English poet and translator (1720–1777)

Francis Fawkes (1720–1777) was an English poet and translator. He translated works by Anacreon, Sappho and other classical authors, modernised parts of the poems of Gavin Douglas, and was the author of the well-known song, The Brown Jug, and of two poems, Bramham Park and Partridge Shooting. His translation of the Argonautica in rhymed couplets appeared in 1780.

==Life==
Fawkes was born near Doncaster, the son of Jeremiah Fawkes, for twenty-eight years rector of Warmsworth, Doncaster.
He was baptised at Warmsworth on 4 April 1720. He was educated at Bury Grammar School under the Rev. John Lister. On 16 March 1738 he was admitted as a sizar to Jesus College, Cambridge, where his tutor was the Rev. Richard Oakley. He took his degree of B.A in 1742, and proceeded to an M.A. in 1745.

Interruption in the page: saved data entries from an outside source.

/-- Writing a node back leaves R0's slot alone (10_state.md R22). -/
theorem applySnapshot_slotZero (s : State) (n : Snapshot) :
    (s.applySnapshot n).regs[0] = s.regs[0] := by
  obtain ⟨hregs, -⟩ := State.restoreMem_frame n.mem (s.restoreRegs n.regs)
  calc (s.applySnapshot n).regs[0]
      = (s.restoreRegs n.regs).regs[0] := congrArg (·[0]) hregs
    _ = s.regs[0] := State.restoreRegs_other n.regs 0 s (.inr rfl)

/-- Undo keeps the invariant: the free sets are sorted and in range by their form (R263 to R265, log 6). -/
theorem Inv.undo {s : State} (h : Inv s) : Inv s.undo.1 := by
  unfold State.undo
  split
  · exact h
  · rename_i n rest heq
    obtain ⟨hn, hrest⟩ := List.forall_mem_cons.1 (heq ▸ h.history)
    exact {
      memory := applySnapshot_mem_wf h.memory hn
      used := AddrSet.ofWords_wf _
      accessed := AddrSet.ofWords_wf _
      slotZero := (applySnapshot_slotZero s n).trans h.slotZero
      history := hrest }

/-- Every transaction the host can make keeps the invariant (00_scope.md R17). -/
theorem Inv.transact {s t : State} {tr : Transaction} (h : Inv s)
    (ht : transact s tr = .next t) : Inv t := by
  cases tr with
  | step => exact h.step ht
  | reset image display => exact inv_of_resetWith ht
  | hostWrite r => cases ht; exact h.hostWrite r
  | resetAccessed => cases ht; exact h.resetAccessed
  | record pre => cases ht; exact h.record pre
  | undo => cases ht; exact h.undo
  | assemble text => cases ht; exact h

end Sys2Proof.Safety

namespace Sys2Proof.Machine

/-! ### Who writes pc -/

/-- Writing the results of add, sub, addc and mul, in a state with the pc of s, leaves that pc. -/
theorem State.writeRdThenR15_pc {s u t : State} {d : Reg} {o : RdR15}
    (h : u.writeRdThenR15 d o = .next t) (hu : u.pc = s.pc) : t.pc = s.pc := by
  cases h; simpa using hu

/-- Writing the results of div, divn and muln, in a state with the pc of s, leaves that pc. -/
theorem State.writeR15ThenRd_pc {s u t : State} {d : Reg} {o : RdR15}
    (h : u.writeR15ThenRd d o = .next t) (hu : u.pc = s.pc) : t.pc = s.pc := by
  cases h; simpa using hu

/-- An instruction leaves pc as the fetch left it, unless it is a jump: op 0xF with selector 3 or more
(10_state.md R32, 30_encoding.md R78). -/
theorem exec_pc {i : Instr} {s t : State} (h : exec i s = .next t) :
    t.pc = s.pc ∨ (i.op = 0xF ∧ 3 ≤ (bField i.firstWord).val) := by
  cases i with
  | add d a b | sub d a b | mul d a b | addc d a b => exact .inl (State.writeRdThenR15_pc h rfl)
  | muln d a b => exact .inl (State.writeR15ThenRd_pc h rfl)
  | div d a b =>
    simp only [exec, execDiv] at h
    split at h
    · cases h; exact .inl rfl
    · exact .inl (State.writeR15ThenRd_pc h rfl)
  | divn d a b =>
    simp only [exec, execDivn] at h
    split at h
    · cases h; exact .inl rfl
    · exact .inl (State.writeR15ThenRd_pc h rfl)
  | cmp a b => cases h; exact .inl (State.setReg_pc _ _ _)
  | trap d a b =>
    rw [exec_trap] at h
    split_ifs at h <;> cases h <;> exact .inl rfl
  | lea d a w2 | load d a w2 => cases h; exact .inl (State.setReg_pc _ _ _)
  | store d a w2 => cases h; exact .inl rfl
  | jump a w2 | jumplt a w2 | jumple a w2 | jumpeq a w2 | jumpne a w2 | jumpge a w2 | jumpgt a w2 =>
    exact .inr ⟨rfl, by simp [Instr.firstWord]⟩

/-- Outside Running and Step no instruction is executed (10_state.md R34). -/
theorem RunState.executes_eq_false {r : RunState} (hr : r ≠ .running) (hs : r ≠ .step) :
    r.executes = false := by
  cases r with
  | running => exact absurd rfl hr
  | step => exact absurd rfl hs
  | error | paused | breakpoint | halted | interrupted => rfl

/-- A step in a run-state that does not permit executing changes nothing (40_controller.md R101). -/
theorem step_of_not_executes {s : State} (h : s.rs.executes = false) : step s = .next s := by
  unfold step
  rw [if_neg (by simp [h])]

end Sys2Proof.Machine

namespace Sys2Proof.Safety

open Machine

/-! ### The statements about the state -/

/-- Settles O42: an executing step is an effect on the state with `accessed` emptied, and effects keep
the invariant. -/
theorem stepKeepsInvariant : Obligations.StepKeepsInvariant :=
  fun _ _ h ht => h.step ht

/-- Settles O43, one transaction at a time. -/
theorem transactionsKeepInvariant : Obligations.TransactionsKeepInvariant :=
  fun _ _ _ h ht => h.transact ht

/-- Settles O31: what `exec_pc` leaves once the jumps are excluded. -/
theorem onlyJumpsWritePc : Obligations.OnlyJumpsWritePc :=
  fun _ _ _ h hjump => (exec_pc h).resolve_right hjump

/-- Settles O24, by the run-states that permit executing. -/
theorem stepOutsideRunningAndStepChangesNothing :
    Obligations.StepOutsideRunningAndStepChangesNothing :=
  fun _ hr hs => step_of_not_executes (RunState.executes_eq_false hr hs)

/-- Settles O41. -/
theorem resetStateMeetsInvariant : Obligations.ResetStateMeetsInvariant := inv_reset

end Sys2Proof.Safety
end

section
/-! Memory accesses: what the primitives read, write and record, which instructions access memory, and
what a step records (20_memory.md R51 to R57, R66). -/

namespace Sys2Proof.Safety

open Machine
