-- ==== Sys2Proof/Machine/State.lean ====
section
/-!
DEFINITION. Sys2Proof/Machine/State.lean: the state of the block as plain data, and the state right after reset.
Each field's docstring gives, in this order: its width, the rule and the file that name it, its reset value, what it holds.
File numbers are those of spec/ (02 is 02_engines_queues_and_command_lists.md, and so on). "spec" after a reset value means that
the spec states it; "DESIGN CHOICE (log n)" that the spec states none and the log entry names it.
-/

namespace Sys2Proof.Machine

/-- The memory behind the memory fabric: bytes at 52-bit physical addresses, addresses strictly rising, no zero byte listed
(an unlisted byte reads as 0). -/
abbrev Mem := List Host.Cell

/-- A shadowed field (R7 type SH): the shadow that a read returns and the value in force (R480). -/
structure Sh (α : Type) where
  shadow : α
  force  : α
deriving DecidableEq, Repr

/-- Both copies of a shadowed field at one value. -/
def Sh.both {α : Type} (a : α) : Sh α := ⟨a, a⟩

/-- A voted field (R7 suffix +V): three copies (R485). -/
structure Tri (α : Type) where
  a : α
  b : α
  c : α
deriving DecidableEq, Repr

/-- The three copies at one value. -/
def Tri.all {α : Type} (x : α) : Tri α := ⟨x, x, x⟩

/-- An interrupt message (R22): block-level or of a partition, and its vector. -/
structure Irq where
  block : Bool
  part  : PartId
  vec   : BitVec 4
deriving DecidableEq, Repr

/-- The response of the last control-bus access (R21). -/
inductive BusResp where
  | none | ok | data (w : W64) | error
deriving DecidableEq, Repr

/-- What Rampor sends on a fabric port: a delivery of hit records, its leading token with the count of valid records and 32 records by
lane (R11), a probe result (R117), a call reply (R278). -/
inductive PortMsg where
  | delivery (port : PortId) (group : BitVec 12) (count : Nat) (records : List Rec32)
  | probe (port : PortId) (group : BitVec 12) (count : Nat) (words : List Slot64)
  | reply (port : PortId) (group : BitVec 12) (tag : W32) (lanes : Byte) (status : Byte) (args : List (BitVec 128))
deriving DecidableEq, Repr

/-- A present message to the stream encoder (R350). -/
structure Present where
  surface : W64
  frame   : W32
  reproj  : Bool
  late    : Bool
  part    : PartId
deriving DecidableEq, Repr

/-- Boundary of the block with the die. -/
structure Pins where
  /-- 1; R500 14; true DESIGN CHOICE (log 3): the supply domains are up. -/
  powered : Bool
  /-- 1; R500, R501 14; true DESIGN CHOICE (log 3): the die, or a forced reset, holds Rampor in reset. -/
  inReset : Bool
  /-- 1; R524 14; false spec: a forced reset has stopped all issue and waits for acknowledgements. -/
  forced : Bool
  /-- 16; R12 01; 0 DESIGN CHOICE (log 3): fabric ports the bit-stream connects, learnt at reset release. -/
  portMap : BitVec 16
  /-- 24; R17 01; 0 DESIGN CHOICE (log 3): links whose PHY the die reports trained. -/
  linkUp : BitVec 24
  /-- Nat ns; R501 14; 0 DESIGN CHOICE (log 3): the die timebase as last met by a step. -/
  now : Nat
  /-- 1; R18 01; true spec: the shim's bypass is closed. -/
  bypass : Bool
  /-- 1; R424 11; false DESIGN CHOICE (log 3): the die reports the West half above its junction limit. -/
  hotWest : Bool
  /-- 1; R424 11; false DESIGN CHOICE (log 3): the die reports the East half above its junction limit. -/
  hotEast : Bool
  /-- list; R22 01; empty spec: interrupt messages raised, oldest first. -/
  irqs : List Irq
  /-- value; R21 01; none spec: response of the last control-bus access. -/
  resp : BusResp
  /-- list; R11, R117, R278 01, 03, 08; empty spec: messages sent on the fabric ports, oldest first. -/
  sent : List PortMsg
  /-- list; R371 10; empty spec: messages sent on the links, oldest first. -/
  links : List (LinkId × MsgHdr × MsgBody)
  /-- list; R350 09; empty spec: present messages sent, oldest first. -/
  presents : List Present
  /-- list; R518 14; empty spec: partitions whose FLR completion was reported to the die. -/
  flrDone : List PartId
  /-- Nat words; R10 01; 0 spec (R502: no credit is granted before READY): words of credit Rampor grants on each network of a fabric port. -/
  portWords : Nat
deriving DecidableEq, Repr

/-- Start-up, microcode and chip identity. -/
structure Boot where
  /-- 3; R504 14; 0b001 spec: RK_BOOT_PROG.STATE. -/
  state : BitVec 3
  /-- 4; R504 14; 1 spec: RK_BOOT_PROG.STEP. -/
  step : BitVec 4
  /-- 14; R504, R505 14; 0 spec: RK_BOOT_PROG.BP. -/
  bp : BitVec 14
  /-- 4; R504 14; 0 spec: RK_BOOT_PROG.STALL. -/
  stall : BitVec 4
  /-- 32; R504, R505 14; 0 spec: RK_BOOT_PROG.DETAIL. -/
  detail : W32
  /-- 1; R506 14; 1 spec: RK_BOOT_CTL.BOOT_IRQ. -/
  bootIrq : Bool
  /-- 1; R506 14; 1 spec: RK_BOOT_CTL.RESET_IRQ. -/
  resetIrq : Bool
  /-- 20; R506 14; 0 spec: RK_CHIP_ID.CHIP_ID. -/
  chipId : ChipId
  /-- 1; R487, R529 13; false spec: a write has changed CHIP_ID since reset. -/
  chipSet : Bool
  /-- 1; R503 14; false spec: RK_CHIP_ID has been written since reset, be it with the value it holds. -/
  chipWritten : Bool
  /-- 3 x 32; R33, R485 01, 13; 0x1080_80C0 DESIGN CHOICE (log 4) for the fuse bits, spec for the others: RK_CAPS, voted. -/
  caps : Tri W32
  /-- 32; R33, R485 01, 13; 0x1080_80C0 DESIGN CHOICE (log 4): what the last reading of the fuses gave RK_CAPS, which a vote that fails reads again. -/
  fuses : W32
  /-- 8; R506 14; 0 DESIGN CHOICE (log 4): RK_FUSE_MIRROR.SPARE_FUSED. -/
  spareFused : BitVec 8
  /-- 16; R506 14; 0 DESIGN CHOICE (log 4): RK_FUSE_MIRROR.SRAM_REPAIRS. -/
  sramRepairs : W16
  /-- 40; R509 14; 0 spec: RK_MC_ADDR.ADDR, bits [51:12]. -/
  mcAddr : BitVec 40
  /-- 1; R509 14; 0 spec: RK_MC_CTL.BUSY. -/
  mcBusy : Bool
  /-- 4; R509 14; 0 spec: RK_MC_CTL.REASON. -/
  mcReason : BitVec 4
  /-- 8; R509 14; 0 spec: RK_MC_CTL.ATTEMPTS. -/
  mcAttempts : Byte
  /-- 1; R509 14; 0 spec: RK_MC_CTL.BAD_GO. -/
  mcBadGo : Bool
  /-- 1 MiB; R507 14; empty DESIGN CHOICE (log 5): the microcode store, bytes by offset, zero bytes unlisted. -/
  mcStore : Mem
  /-- 1; R382 10; false spec: a ring session failed in start-up, and the bypass is closed until it is reopened. -/
  ringRetry : Bool
deriving DecidableEq, Repr

/-- Control-bus state of the global block. -/
structure Csr where
  /-- 3 x 1; R491, R485 13; 0 spec: RK_UNLOCK.UNLOCKED, voted. -/
  unlocked : Tri Bool
  /-- 16; R492 13; 0 spec: RK_CSR_STAT.LV_CNT. -/
  lvCnt : W16
  /-- 16; R492 13; 0 spec: RK_CSR_STAT.VOTE_CORR. -/
  voteCorr : W16
  /-- 8; R492 13; 0 spec: RK_CSR_STAT.BAD_KEY. -/
  badKey : Byte
  /-- 8; R492 13; 0 spec: RK_CSR_STAT.XPART. -/
  xpart : Byte
  /-- 4; R492 13; 0 spec: RK_CSR_STAT.VOTE_LAST. -/
  voteLast : BitVec 4
  /-- 1; R492 13; 0 spec: RK_CSR_STAT.VOTE_FAIL. -/
  voteFail : Bool
  /-- 1; R492 13; 0 spec: RK_CSR_STAT.LOCK_VIOL. -/
  lockViol : Bool
  /-- 1; R493 13; 0 spec: RK_CSR_CTL.CFG_IRQ. -/
  cfgIrq : Bool
  /-- 1; R493 13; 0 spec: RK_CSR_CTL.VOTE_IRQ. -/
  voteIrq : Bool
  /-- 1; R493 13; 0 spec: RK_CSR_CTL.LV_IRQ. -/
  lvIrq : Bool
  /-- 1; R494 13; 0 spec: RK_COMMIT.COMMIT_HOLD. -/
  hold : Bool
deriving DecidableEq, Repr

/-- One partition's settings in a caddy (R469). -/
structure CaddyEnt where
  tus      : BitVec 128
  cores    : BitVec 16
  kinds    : BitVec 5
  formats  : BitVec 5
  clusters : BitVec 2
deriving DecidableEq, Repr

/-- The empty caddy entry. -/
def CaddyEnt.none : CaddyEnt := ⟨0, 0, 0, 0, 0⟩

/-- A caddy (R417) with its generation (R419). -/
structure Caddy where
  gen  : BitVec 6
  ents : Vector CaddyEnt 16
deriving DecidableEq, Repr

/-- The four words of a partition-table entry (R498). -/
abbrev PtabWords := Vector W64 4

/-- A clamp entry before it is written (R475). -/
structure ClampE where
  field   : Nat
  kind    : Nat
  source  : Nat
  part    : Nat
  given   : Nat
  applied : Nat
deriving DecidableEq, Repr

/-- The global section of an image, checked and clamped (R467). -/
structure GlobalSec where
  mode       : BitVec 2
  dist       : Bool
  capW       : BitVec 9
  hostPart   : BitVec 4
  ringUp     : BitVec 5
  ringDown   : BitVec 5
  fwdLinks   : BitVec 24
  fwdReserve : Nat
  fwdBundles : Nat
  fwdStrain  : Nat
deriving DecidableEq, Repr

/-- A partition entry waiting to apply: its words, the FP_DEF byte that came with it where its EN is 1, and whether a CSR write gave it (R468,
R474, R498). -/
structure PartLoad where
  part  : PartId
  words : PtabWords
  fpDef : Option Byte
  csr   : Bool
deriving DecidableEq, Repr

/-- A caddy image waiting to apply (R474). -/
structure CaddyLoad where
  caddy : CaddyId
  ents  : Vector CaddyEnt 16
deriving DecidableEq, Repr

/-- The configuration image engine and what it has applied. -/
structure Cfg where
  /-- 1; R495 13; 0 spec: RK_CFG_CTL.FREEZE. -/
  freeze : Bool
  /-- 1; R495 13; 0 spec: RK_CFG_CTL.SRC_WIN. -/
  srcWin : Bool
  /-- 4; R495 13; 0 spec: RK_CFG_CTL.CADDY_MASK. -/
  caddyMask : BitVec 4
  /-- 16; R495 13; 0 spec: RK_CFG_CTL.PART_MASK. -/
  partMask : BitVec 16
  /-- 1; R495 13; 0 spec: RK_CFG_CTL.GLOBAL. -/
  glob : Bool
  /-- 1; R495 13; 0 spec: RK_CFG_CTL.BUSY. -/
  busy : Bool
  /-- 40; R496 13; 0 spec: RK_CFG_SRC.ADDR. -/
  src : BitVec 40
  /-- 40; R496 13; 0 spec: RK_CFG_RPT.ADDR. -/
  rptAddr : BitVec 40
  /-- 4; R496 13; 0 spec: RK_CFG_RPT.SIZE. -/
  rptSize : BitVec 4
  /-- 16; R497 13; 0 spec: RK_CFG_REPORT.CLAMPS. -/
  clamps : W16
  /-- Nat; R476, R497 13; 0 spec: entries written since the last GO; RK_CFG_REPORT.WRITE_POS shows it, at most 0xFFFF. -/
  writePos : Nat
  /-- 1; R497 13; 0 spec: RK_CFG_REPORT.OVERRUN. -/
  overrun : Bool
  /-- 1; R497 13; 0 spec: RK_CFG_REPORT.DONE. -/
  done : Bool
  /-- 3; R497 13; 0 spec: RK_CFG_REPORT.STATE. -/
  state : BitVec 3
  /-- 3; R497 13; 0 spec: RK_CFG_REPORT.REJECT. -/
  reject : BitVec 3
  /-- 4 KiB; R496 13; zero spec: RK_CFG_WIN, bytes by offset, zero bytes unlisted. -/
  window : Mem
  /-- list; R471 13; empty spec: clamp entries of the load under way, each with its section; step 7 writes them. -/
  notes : List (Option Section × ClampE)
  /-- list; R474 13; empty spec: partition sections that wait (PEND_PART). -/
  waitPart : List PartLoad
  /-- list; R474 13; empty spec: caddies that wait (PEND_CADDY). -/
  waitCaddy : List CaddyLoad
  /-- option; R474 13; none spec: the global section that waits. -/
  waitGlobal : Option GlobalSec
  /-- 16 x 4 x (shadow and force) x 3 x 64; R498, R485 13; 0 spec: RK_PTABp_W0 to W3. -/
  ptab : Vector (Vector (Sh (Tri W64)) 4) 16
  /-- 16 x 8; R468, R520 13, 14; 0x05 DESIGN CHOICE (log 6): FP_DEF of the last applied image. -/
  fpDef : Vector Byte 16
  /-- 5; R467 13; 0x1F DESIGN CHOICE (log 6): upstream ring link, 0x1F none. -/
  ringUp : BitVec 5
  /-- 5; R467 13; 0x1F DESIGN CHOICE (log 6): downstream ring link, 0x1F none. -/
  ringDown : BitVec 5
  /-- 24; R467 13; 0 DESIGN CHOICE (log 6): FWD_LINKS. -/
  fwdLinks : BitVec 24
  /-- Nat slots; R86 03; 0 DESIGN CHOICE (log 6): FWD_RESERVE. -/
  fwdReserve : Nat
  /-- Nat bundles; R378 10; 0 DESIGN CHOICE (log 6): FWD_BUNDLES. -/
  fwdBundles : Nat
  /-- Nat 64 KiB units; R378 10; 0 DESIGN CHOICE (log 6): FWD_STRAIN. -/
  fwdStrain : Nat
  /-- 4 caddies; R417, R419, R421 11; generation 0 spec, entries empty DESIGN CHOICE (log 6): the caddies. -/
  caddies : Vector Caddy 4
  /-- 3 x 2; R421, R485 11, 13; 0 spec: RK_CADDY_SEL.SEL, voted. -/
  sel : Tri (BitVec 2)
deriving DecidableEq, Repr

/-- A hierarchy binding (R72, R73): kind and descriptor address. -/
structure HierBind where
  kind : BitVec 3
  addr : Nat
deriving DecidableEq, Repr

/-- A program binding (R73, R271): role, split, cluster and the checked header. -/
structure Prog where
  role         : BitVec 3
  split        : BitVec 2
  cluster      : Nat
  addr         : Nat
  usesTex      : Bool
  barPartialOk : Bool
  usesScorer   : Bool
  vregs        : Nat
  sregs        : Nat
  localBytes   : Nat
  groups       : Nat
  dspill       : Nat
  codeOff      : Nat
  codeBytes    : Nat
  entry        : Nat
deriving DecidableEq, Repr

/-- A captured table of hierarchy bindings, slot and binding (R72, R97). -/
abbrev HierTable := List (Nat × HierBind)
/-- A captured table of program bindings, slot and program (R72, R160). -/
abbrev ProgTable := List (Nat × Prog)

/-- A hierarchy or value-tensor descriptor as one read found it (R125): its 128 B. -/
abbrev Desc := BitVec 1024

/-- What one access that faults says of itself (R445): everything of a fault record but the fault's own words. -/
structure FaultCtx where
  source : Byte
  queue  : Option QueueId
  cls    : BitVec 2
  caddy  : BitVec 2
  item   : W32
  tag    : W32
  pc     : W32
  unit   : Byte
deriving DecidableEq, Repr

/-- A unit of work that a fault parks (R450). `trapNote` is the record of a trap that found every FAULT_ID taken (R303, R444): the trap
code, and the group's block and number in it. -/
inductive Parked where
  | enable (q : QueueId)
  | ring (q : QueueId)
  | command (q : QueueId) (seq : Nat)
  | intake (q : QueueId) (seq : Nat)
  | ray (slot : Nat)
  | bundleOp (bundle : Nat) (op : Nat)
  | result (ent : Nat)
  | bundleResult (bundle : Nat)
  | completion (q : QueueId)
  | group (core : CoreId) (slot : Fin 16)
  | savedGroup (block : Nat) (inBlock : Nat)
  | remoteRay (slot : Nat)
  | remoteBundle (bundle : Nat) (leash : Nat)
  | forward (slot : Nat)
  | reload
  | trapNote (code : Byte) (block : Nat) (inBlock : Nat)
deriving DecidableEq, Repr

He was ordained in the Church of England, and took the curacy of Bramham in Yorkshire. He later held the curacy of Croydon, where he came to the notice of Archbishop Thomas Herring, leading to his becoming the vicar of Orpington, Kent. He remained at Orpington until April 1774, when, by the favour of Charles Plumptree, rector of Orpington and patron of the adjacent rectory of Hayes, he was appointed to Hayes with the curacy of Downe. The other piece of clerical patronage which he received was a chaplaincy to the Princess Dowager of Wales.

He died on 26 August 1777, leaving his widow, formerly a Miss Purrier of Leeds, whom he married about 1760, with scanty resources. His library was sold in 1778.

==Works==
Fawkes was a sort of chaplain to George Fox-Lane, and his first production in literature is said to have been an anonymous poem of 1745 describing the beauties of his house, Bramham Park. An elegy for Herring, 'Aurelius', was printed in 1761 in Fawkes's Original Poems and Translations; it was reprinted in 1763 in the collection Seven Sermons by Archbishop Herring.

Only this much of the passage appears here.